Outbreaks of disease have been linked to shared wash water and wash basins (7). Water basins should not be used as an alternative to running water. Camp sinks and portable commercial sinks with foot or hand pumps dispense water as for a plumbed sink and are satisfactory if filled with fresh water daily. The staff should clean and disinfect the water reservoir container and water catch basin daily.

Single-use towels should be used unless an automatic electric hand-dryer is available.

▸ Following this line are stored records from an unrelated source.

theorem State.exrWrite_on {z : State} (s : State) (h_s : Onward z (s)) :
    Onward z (State.exrWrite s) := by
  unfold State.exrWrite
  repeat' first
    | with_reducible intro _
    | with_reducible first
      | assumption | apply onO_some | apply onO_none | apply onF_some | apply onF_none | apply on_ite
      | apply onO_ite | apply State.clampAt_on | apply goodC_ite | apply goodT_ite
    | simp only [on_mk_iff, goodC_mk_iff, goodH_mk_iff]
    | with_reducible apply goodT_ts
    | with_reducible apply goodC_ts
    | dsimp only
    | split
    | (apply on_fst; with_reducible assumption)
    | (apply on_snd; with_reducible assumption)
    | (apply on_someF'; with_reducible assumption)
    | (apply on_some; with_reducible assumption)
    | (apply on_someF; with_reducible assumption)
    | (apply on_next; with_reducible assumption)

theorem execExrWrite_on {z : State} (s : State) (h_s : Onward z (s)) :
    OnwardA z (execExrWrite s) := by
  unfold execExrWrite
  repeat' first
    | with_reducible intro _
    | with_reducible first
      | assumption | apply onA_next | apply onA_refused | apply State.exrWrite_on
    | with_reducible apply goodT_ts
    | with_reducible apply goodC_ts
    | dsimp only

end Sys2Proof.Machine
end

The use of cloth roller towels is not recommended because children often use cloth roll dispensers improperly, resulting in more than one child using the same section of towel.

TYPE OF FACILITY
Center, Large Family Child Care Home
RELATED STANDARDS
3.2.2.1 Situations that Require Hand Hygiene
3.2.2.3 Assisting Children with Hand Hygiene
3.2.2.5 Hand Sanitizers
5.4.1.10 Handwashing Sinks
Appendix K: Routine Schedule for Cleaning, Sanitizing, and Disinfecting
REFERENCES
  1. Centers for Disease Control and Prevention. Handwashing: Clean hands save lives. CDC.gov Web site. http://www.cdc.gov/handwashing/. Updated September 27, 2017. Accessed October 23, 2017.
  2. American Academy of Pediatrics. Hand Hygiene In: Kimberlin DW, Brady MT, Jackson MA, Long SS, eds. Red Book: 2018 Report of the Committee on Infectious Diseases. 31st Edition. Itasca, IL:  American Academy of Pediatrics; 2018: 148-149, 154, 164

  3. Centers for Disease Control and Prevention. Guideline for hand hygiene in health-care settings recommendations of the healthcare infection control practices advisory committee and the HICPAC/SHEA/APIC/IDSA hand hygiene task force. MMWR. 2002;51(RR16).
  4. American Academy of Pediatrics. Managing infectious diseases in child care and schools: A quick reference guide. Aronson SS, Shope TR, eds. 2017.  4th ed. Elk Grove Village, IL: American Academy of Pediatrics; 2017.
  5. U.S. Department of Health and Human Services, Centers for Disease Control and Prevention. Show me the science-When and how to use hand sanitizer. CDC.gov Web site. http://www.cdc.gov/handwashing/show-me-the-science-hand-sanitizer.html. Updated July 13, 2017. Accessed October 23, 2017.
  6. Santos C, Kieszak S, Wang A, Law R, Schier J, Wolkin A. Reported adverse health effects in children from ingestion of alcohol-based hand sanitizers — United States, 2011–2014. MMWR Rep 2017;66:223–226. DOI: http://dx.doi.org/10.15585/mmwr.mm6608a5.
  7. Ogunsola FT, Adesiji YO. Comparison of four methods of hand washing in situations of inadequate water supply. West Afr J Med. 2008(27):24-28.
NOTES

Content in the STANDARD was modified on 8/9/2017.